#### PROVIDED RECORDS ####

theorem Transmits.bitDriven {s : State} {buf : Buffer} {v : Byte} (h : Transmits s buf v) :
    Transmits s.bitDriven buf v :=
  ⟨h.phase, h.buffer, h.inBuffer, h.accumulator, h.pending, h.held, h.shape⟩

/-! ### The cases are all there are -/

/-- An event that leaves a state with the invariant as it is. -/
theorem LineMoved.refl {s : State} (h : Inv s) : LineMoved s s where
  frame := ⟨s.lastLineLevel, s.ovfArmed, s.tStart, s.tmrRestart, s.faults, rfl⟩
  faults := ⟨s.faults.reservedEvent, rfl⟩
  highDisarmed := h.highDisarmed
  presenceDisarmed := h.rules.timerArming.2
  resetLow := h.resetLow

/-- R103 to R107: a falling edge, by state. -/
theorem fallingEdge_result {s : State} (smp : Bool) (h : Inv s) (hhigh : s.lastLineLevel = true) :
    EventResult s (.evLine false smp) (s.fallingEdge smp) := by
  have hpulse : s.phase = .idle ∨ s.phase = .reset → LineMoved s (s.fallingEdge smp) := fun hphase => by
    rw [fallingEdge_takes_no_bit smp hphase]
    exact ⟨⟨false, true, s.now, true, s.faults, rfl⟩, ⟨s.faults.reservedEvent, rfl⟩,
      fun e => absurd e (by simp), fun e => by simp [e] at hphase, fun _ => rfl⟩
  cases hphase : s.phase with
  | idle => exact .lineMoved (hpulse (.inl hphase))
  | reset => exact .lineMoved (hpulse (.inr hphase))
  | presence =>
    rw [fallingEdge_presence smp hphase, State.fallPresence_eq]
    exact .lineMoved ⟨⟨false, s.ovfArmed, s.tStart, s.tmrRestart, s.faults, rfl⟩,
      ⟨s.faults.reservedEvent, rfl⟩, fun e => absurd e (by simp), h.rules.timerArming.2, fun _ => rfl⟩
  | receiving =>
    obtain ⟨v, hv⟩ := h.receives hphase
    rw [fallingEdge_receiving smp hphase]
    exact .bitReceived hhigh hv (rxBit_shell _ _) (rxBit_result smp hv.fallPrologue h.spaces)
  | transmitting =>
    obtain ⟨buf, v, hv⟩ := h.transmits hphase
    rw [fallingEdge_transmitting smp hphase, State.fallPrologue_sendBit]
    exact .bitSent hhigh hv (txAdvance_shell _) (txAdvance_result hv.bitDriven h.spaces)

/-- R109 to R111: a rising edge, by state. -/
theorem risingEdge_result {s : State} (smp : Bool) (h : Inv s) (hlow : s.lastLineLevel = false) :
    EventResult s (.evLine true smp) s.risingEdge := by
  by_cases hreset : s.phase = .reset
  · rw [risingEdge_reset hreset]
    exact .pulseStarted hreset hlow
  by_cases hpresence : s.phase = .presence
  · rw [risingEdge_presence hpresence, State.risePresence_eq]
    exact .lineMoved ⟨⟨true, s.ovfArmed, s.tStart, s.tmrRestart, s.faults, rfl⟩,
      ⟨s.faults.reservedEvent, rfl⟩, fun _ => h.rules.timerArming.2 hpresence, h.rules.timerArming.2,
      fun e => absurd e hreset⟩
  · rw [risingEdge_other hreset hpresence]
    exact .lineMoved ⟨⟨true, false, s.tStart, s.tmrRestart, s.faults, rfl⟩,
      ⟨s.faults.reservedEvent, rfl⟩, fun _ => rfl, fun _ => rfl, fun e => absurd e hreset⟩

/-- R141: an overflow with the invariant is not accepted or a bus reset; a high line has none armed. -/
theorem overflow_result {s t : State} (h : Inv s) (hexec : exec .evOverflow s = .next t) :
    EventResult s .evOverflow t := by
  obtain ⟨-, rfl⟩ | ⟨harmed, hhigh, -⟩ | ⟨harmed, hlow, rfl⟩ := exec_evOverflow_cases hexec
  · exact .lineMoved (.refl h)
  · exact absurd harmed (by simp [h.highDisarmed hhigh])
  · exact .resetEntered harmed hlow

/-- R144: a compare with the invariant is not accepted or ends the pulse; none is armed elsewhere. -/
theorem compare_result {s t : State} (h : Inv s) (hexec : exec .evCompare s = .next t) :
    EventResult s .evCompare t := by
  obtain ⟨-, rfl⟩ | ⟨harmed, hphase, -⟩ | ⟨harmed, hphase, rfl⟩ := exec_evCompare_cases hexec
  · exact .lineMoved (.refl h)
  · exact absurd harmed (by simp [h.compare_disarmed hphase])
  · exact .pulseEnded harmed hphase
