-- ==== Sys2Proof/Syntax.lean ====
section
/-! DEFINITION. The commands of a node: one constructor per row of the opcode table, in the table's order. A command is
an access or an event; its operands are what reaches the node from outside it (a host access, a frame, a fetched image,
a measured value) or a choice that the manual leaves to the Planner. -/

namespace Sys2Proof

####

TASK INSTRUCTIONS
With "hhigh" as the string to find, copy every line of the records that holds it.

SOLUTION TO THIS EXERCISE
theorem fallingEdge_result {s : State} (smp : Bool) (h : Inv s) (hhigh : s.lastLineLevel = true) :
    exact .bitReceived hhigh hv (rxBit_shell _ _) (rxBit_result smp hv.fallPrologue h.spaces)
    exact .bitSent hhigh hv (txAdvance_shell _) (txAdvance_result hv.bitDriven h.spaces)
  obtain ⟨-, rfl⟩ | ⟨harmed, hhigh, -⟩ | ⟨harmed, hlow, rfl⟩ := exec_evOverflow_cases hexec
  · exact absurd harmed (by simp [h.highDisarmed hhigh])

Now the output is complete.